[Start of Attachment]

-- ==== Sys2Proof/Machine/Ops.lean ====
section
/-! DEFINITION. The shared operations: access to every piece of state, the port primitives of spec/00_scope.md R12,
raising and catching a failure, the end of a command (spec/60_exceptions.md R203), reset, and accepting a command
word (spec/30_encoding.md R72, R73). -/

namespace Sys2Proof

/-- Entry g of a per-group item. -/
def PerGroup.get {α : Type} (p : PerGroup α) : Group → α
  | .g0 => p.g0
  | .g1 => p.g1

/-- Entry g of a per-group item replaced. -/
def PerGroup.set {α : Type} (p : PerGroup α) : Group → α → PerGroup α
  | .g0, x => { p with g0 := x }
  | .g1, x => { p with g1 := x }

namespace Machine

/-! ### Reading and writing the state -/

/-- The numeric code of an ErrorKind (spec/60_exceptions.md R200). -/
def ErrorKind.code : ErrorKind → BitVec 4
  | .none => 0
  | .transportFailure => 1
  | .busyTimeout => 2
  | .noPresencePulse => 3
  | .shortDetected => 4
  | .channelVerifyFailed => 5
  | .configVerifyFailed => 6
  | .checksumMismatch => 7
  | .resolutionMismatch => 8
  | .scratchpadCorrupt => 9
  | .copyNotConfirmed => 10
  | .illegalCommand => 11

/-- Transport t of the three (spec/20_memory.md R51). -/
def Transports.get (ts : Transports) : TransportId → Transport
  | .grp .g0 => ts.t0
  | .grp .g1 => ts.t1
  | .adc => ts.tadc

/-- Transport t of the three replaced. -/
def Transports.set (ts : Transports) : TransportId → Transport → Transports
  | .grp .g0, x => { ts with t0 := x }
  | .grp .g1, x => { ts with t1 := x }
  | .adc, x => { ts with tadc := x }

/-- Transport t of the state. -/
def State.transport (s : State) (t : TransportId) : Transport := s.env.transports.get t

/-- Transport t of the state replaced. -/
def State.setTransport (s : State) (t : TransportId) (x : Transport) : State :=
  { s with env := { s.env with transports := s.env.transports.set t x } }

/-- One more port event (spec/00_scope.md R7). -/
def State.emit (s : State) (e : Event) : State :=
  { s with env := { s.env with events := e :: s.env.events } }

/-- `RES_VALUE <- v` (spec/10_state.md R18). -/
def State.setResValue (s : State) (v : Byte) : State := { s with res := { s.res with value := v } }

/-- `BUF[k] <- v` (spec/10_state.md R19). -/
def State.setBuf (s : State) (k : Fin 9) (v : Byte) : State := { s with buf := s.buf.set k v }

/-- `LOG_VERBOSE <- f` (spec/10_state.md R21). -/
def State.setLogVerbose (s : State) (f : Bool) : State := { s with logVerbose := f }

/-- `ACTIVE_RES <- r` (spec/10_state.md R20). -/
def State.setActiveRes (s : State) (r : BitVec 2) : State := { s with activeRes := r }

/-- BR_STATUS[g] and BR_POLLS[g] (spec/10_state.md R22, R23). -/
def State.bridge (s : State) (g : Group) : Bridge := s.bridges.get g

/-- BR_STATUS[g] and BR_POLLS[g] written. -/
def State.setBridge (s : State) (g : Group) (b : Bridge) : State := { s with bridges := s.bridges.set g b }

/-- PROBE[i] (spec/10_state.md R25). -/
def State.probe (s : State) (i : Fin 16) : Probe := s.probes[i]

/-- PROBE[i] written. -/
def State.setProbe (s : State) (i : Fin 16) (p : Probe) : State := { s with probes := s.probes.set i p }

/-- TD_* written (spec/10_state.md R28). -/
def State.setTd (s : State) (r : TdRegs) : State := { s with td := r }

/-- The ADC sampler's state written (spec/10_state.md R29, R31, R32). -/
def State.setAdc (s : State) (a : Adc) : State := { s with adc := a }

/-- ADC_ACC[c] (spec/10_state.md R29). -/
def State.adcAcc (s : State) (c : Fin 8) : AdcAcc := s.adc.acc[c]

/-- ADC_ACC[c] written. -/
def State.setAdcAcc (s : State) (c : Fin 8) (a : AdcAcc) : State :=
  s.setAdc { s.adc with acc := s.adc.acc.set c a }

/-! ### Results and failures (spec/00_scope.md R13, spec/60_exceptions.md) -/

/-- A failure: kind, location code and extra value (R13). -/
structure Failure where
  kind : ErrorKind
  loc : Half
  extra : Half
deriving DecidableEq, Repr

/-- An operation: it ends with `Ok(value)` or `Err(kind, loc, extra)`, and with the state its writes left
(R13, R203: nothing is rolled back). `>>=` is the `try` of R12: a failure ends the caller with the same failure. -/
abbrev Op (α : Type) := ExceptT Failure (StateM State) α

/-- The location code `L(op, s) = (op << 8) | s` (spec/60_exceptions.md R201). -/
def locCode (op step : Byte) : Half := op ++ step

/-- An operation run from a state. -/
def Op.run {α : Type} (x : Op α) (s : State) : Except Failure α × State := x s

/-- Reads the state. -/
def Op.read {α : Type} (f : State → α) : Op α := fun s => (.ok (f s), s)

/-- Writes the state. -/
def Op.modify (f : State → State) : Op Unit := fun s => (.ok (), f s)

/-- Ends with a failure that has been reported before (spec/60_exceptions.md R205: "none when a failure propagates"). -/
def Op.propagate {α : Type} (f : Failure) : Op α := fun s => (.error f, s)

/-- Catches the failure of an operation (spec/60_exceptions.md R204). -/
def Op.attempt {α : Type} (x : Op α) : Op (Except Failure α) := fun s => (.ok (x.run s).1, (x.run s).2)

/-- Emits `Report(loc, kind, extra, msg)` (spec/60_exceptions.md R205). The message text is free (log entry 14). -/
def State.report (s : State) (ctx : Option (Fin 16)) (kind : ErrorKind) (loc extra : Half) : State :=
  s.emit (.report ⟨loc, kind, extra, Config.freeMessage s.env.events.length, ctx⟩)

/-- `raise Kind(loc, extra)` (spec/00_scope.md R12): the operation ends with the failure, and exactly one failure
record is emitted at that moment (spec/60_exceptions.md R205). `ctx` is the probe index inside a cycle command. -/
def raise {α : Type} (ctx : Option (Fin 16)) (kind : ErrorKind) (loc extra : Half) : Op α :=
  fun s => (.error ⟨kind, loc, extra⟩, s.report ctx kind loc extra)

/-! ### The port primitives (spec/00_scope.md R12) -/

/-- The next answer of transport t: the next listed one, else a free one (spec/20_memory.md R52, log entry 3). -/
def Transport.draw (t : TransportId) (x : Transport) : Answer × Transport :=
  match x.answers with
  | a :: rest => (a, { x with answers := rest })
  | [] => (Config.freeAnswer t x.draws, { x with draws := x.draws + 1 })

/-- `Transact(t, addr, wbytes, rcount)` (spec/20_memory.md R50): one event, one answer. -/
def transact (t : TransportId) (addr : BitVec 7) (wbytes : List Byte) (rcount : Nat) : Op Answer := fun s =>
  let r := Transport.draw t (s.transport t)
  (.ok r.1, (s.setTransport t r.2).emit (.transact t addr wbytes rcount r.1))

/-- `Delay(d)`: an event and nothing else (spec/20_memory.md R64). -/
def delay (d : Nat) : Op Unit := Op.modify fun s => s.emit (.delay d)

/-- A write-only transaction with bridge g; a transport error raises TransportFailure at `loc` with the
transport's code (spec/60_exceptions.md R202). -/
def bridgeWrite (ctx : Option (Fin 16)) (g : Group) (loc : Half) (wbytes : List Byte) : Op Unit := do
  let addr ← Op.read fun s => s.cfg.brAddrOf g
  match ← transact (.grp g) addr wbytes 0 with
  | .ok _ _ => pure ()
  | .err code => raise ctx .transportFailure loc code

/-- A one-byte read-only transaction with bridge g; a transport error raises TransportFailure at `loc`
(spec/20_memory.md R50, R58). -/
def bridgeRead (ctx : Option (Fin 16)) (g : Group) (loc : Half) : Op Byte := do
  let addr ← Op.read fun s => s.cfg.brAddrOf g
  match ← transact (.grp g) addr [] 1 with
  | .ok b _ => pure b
  | .err code => raise ctx .transportFailure loc code

/-! ### The end of a command: the block's exception entry (spec/60_exceptions.md R203) -/

/-- `end_of_command(result)` (R203): success writes 0, 0 and the given extra (0, or the mask of
spec/44_probe_manager.md R165); a failure writes its kind, location and extra. RES_VALUE is the command's own.
The port returns to IDLE. There is no other entry, no handler and no return (R203, R208). -/
def endCommand (r : Except Failure Half) (s : State) : State :=
  match r with
  | .ok extra => { s with res := ⟨0, 0, extra, s.res.value⟩, cpState := .idle }
  | .error f => { s with res := ⟨f.kind.code, f.loc, f.extra, s.res.value⟩, cpState := .idle }

/-- A command that runs an operation and ends with RES_EXTRA = 0 on success (R203). -/
def runCommand (x : Op Unit) (s : State) : State :=
  match x.run s with
  | (.ok _, s') => endCommand (.ok 0) s'
  | (.error f, s') => endCommand (.error f) s'

/-- An illegal command word does not run (spec/30_encoding.md R73): failure IllegalCommand at `0xFF00 | OP` with
extra `CMD[15:0]`, one failure record, and the port returns to IDLE. OP and the extra are read from CMD. -/
def illegalCommand (s : State) : State :=
  runCommand (raise none .illegalCommand (locCode 0xFF (opField s.cmd)) (s.cmd.setWidth 16)) s

/-- A command whose operands are within their legal values runs; any other term is the illegal command of
spec/30_encoding.md R73. `decode` only answers legal ones (log entry 17). -/
def ifLegal (i : Instr) (s : State) (t : Host.Outcome State Fault Refusal) : Host.Outcome State Fault Refusal :=
  if i.wf then t else .next (illegalCommand s)

/-! ### Reset (spec/70_reset_and_hazards.md R225, R227) -/

/-- A reset: every state item takes its reset value, a running command ends at once with no end-of-command write.
The configuration and what is outside the block stay, and the request is taken (log entry 6). -/
def applyReset (s : State) : State :=
  { State.reset with cfg := s.cfg, env := { s.env with resetRequest := .none } }

/-- The event is a transaction on transport t. -/
def Event.onTransport (t : TransportId) : Event → Bool
  | .transact t' _ _ _ _ => t' == t
  | .delay _ => false
  | .report _ => false

/-- A transport that has served n more transactions: `Transport.draw` done n times. -/
def Transport.served (n : Nat) (x : Transport) : Transport where
  answers := x.answers.drop n
  draws := x.draws + (n - x.answers.length)

/-- The transports after the transactions among some events. -/
def Transports.served (evs : List Event) (ts : Transports) : Transports where
  t0 := ts.t0.served (evs.countP (Event.onTransport (.grp .g0)))
  t1 := ts.t1.served (evs.countP (Event.onTransport (.grp .g1)))
  tadc := ts.tadc.served (evs.countP (Event.onTransport .adc))

/-- A reset that cuts what would go from `s` to `t` after the events `done`, newest first: those events have happened
and their transactions have been served, there is no end-of-command write, and the block is reset
(spec/70_reset_and_hazards.md R227, log entry 6). -/
def cutByReset (s t : State) (done : List Event) : State :=
  applyReset { t with
    env := { t.env with transports := s.env.transports.served done, events := done ++ s.env.events } }

/-- What goes from `s` to `t` under the reset input: a reset due within its port events cuts it, one due later comes
that much nearer (R227, log entry 6). -/
def landReset (n : Nat) (s t : State) : State :=
  let new := t.env.events.take (t.env.events.length - s.env.events.length)
  if n ≤ new.length then cutByReset s t (new.drop (new.length - n))
  else { t with env := { t.env with resetRequest := .within (n - new.length) } }

/-- A command, or a round of a running pass, that starts in `s`, under the reset input (R227, log entry 6). -/
def underReset (s : State) (o : Host.Outcome State Fault Refusal) : Host.Outcome State Fault Refusal :=
  match s.env.resetRequest, o with
  | .within n, .next t => .next (landReset n s t)
  | .within _, o => o
  | .none, o => o
  | .now, o => o

/-! ### Accepting a command word (spec/30_encoding.md R70, R72, spec/60_exceptions.md R207) -/

/-- The port takes the host's next word into CMD and runs (spec/10_state.md R16, R17). -/
def latchWord (w : Word) (s : State) : State :=
  { s with cmd := w, cpState := .running, env := { s.env with hostWrites := s.env.hostWrites.drop 1 } }

/-- The trace record of an accepted legal command, emitted while LOG_VERBOSE = 1, before its first event (R207):
location `OP << 8`, kind NONE, extra `CMD[15:0]`. -/
def traceCommand (s : State) : State :=
  if s.logVerbose then s.report none .none (locCode (opField s.cmd) 0) (s.cmd.setWidth 16) else s

/-- A legal command word accepted: latched and traced. -/
def acceptCommand (w : Word) (s : State) : State := traceCommand (latchWord w s)

/-- What the port finds to do in a state. -/
inductive Fetched where
  /-- A reset is asked for. -/
  | reset
  /-- A command is running. -/
  | running
  /-- IDLE, and the host has written no command. -/
  | waiting
  /-- IDLE with a command word, under a configuration that a model refuses. -/
  | badConfiguration
  /-- IDLE with a legal command word. -/
  | command (w : Word) (i : Instr)
  /-- IDLE with an illegal command word. -/
  | illegal (w : Word)
deriving DecidableEq, Repr

/-- The port's next action: a reset first; while RUNNING no word is taken (spec/10_state.md R16); in IDLE the host's
next word is decoded (spec/30_encoding.md R72). -/
def fetch (s : State) : Fetched :=
  if s.env.resetRequest = .now then .reset
  else
    match s.cpState with
    | .running => .running
    | .idle =>
      match s.env.hostWrites with
      | [] => .waiting
      | w :: _ =>
        if s.cfg.legal then
          match decode w with
          | .ok i => .command w i
          | .error _ => .illegal w
        else .badConfiguration

/-- The state in which the port is IDLE, no reset is asked for and the host's next word is `w` (log entry 5). -/
def placeWord (w : Word) (s : State) : State :=
  { s with cpState := .idle, env := { s.env with hostWrites := w :: s.env.hostWrites, resetRequest := .none } }

end Machine

end Sys2Proof
end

[End of Attachment]

*TASK GOAL*
Look back at the data above. Transcribe exactly the lines starting at the line that contains "with t1 := x" and ending at the line that contains "s.env with transports".

*EXERCISE SOLUTION*
  | .grp .g1, x => { ts with t1 := x }
  | .adc, x => { ts with tadc := x }

/-- Transport t of the state. -/
def State.transport (s : State) (t : TransportId) : Transport := s.env.transports.get t

/-- Transport t of the state replaced. -/
def State.setTransport (s : State) (t : TransportId) (x : Transport) : State :=
  { s with env := { s.env with transports := s.env.transports.set t x } }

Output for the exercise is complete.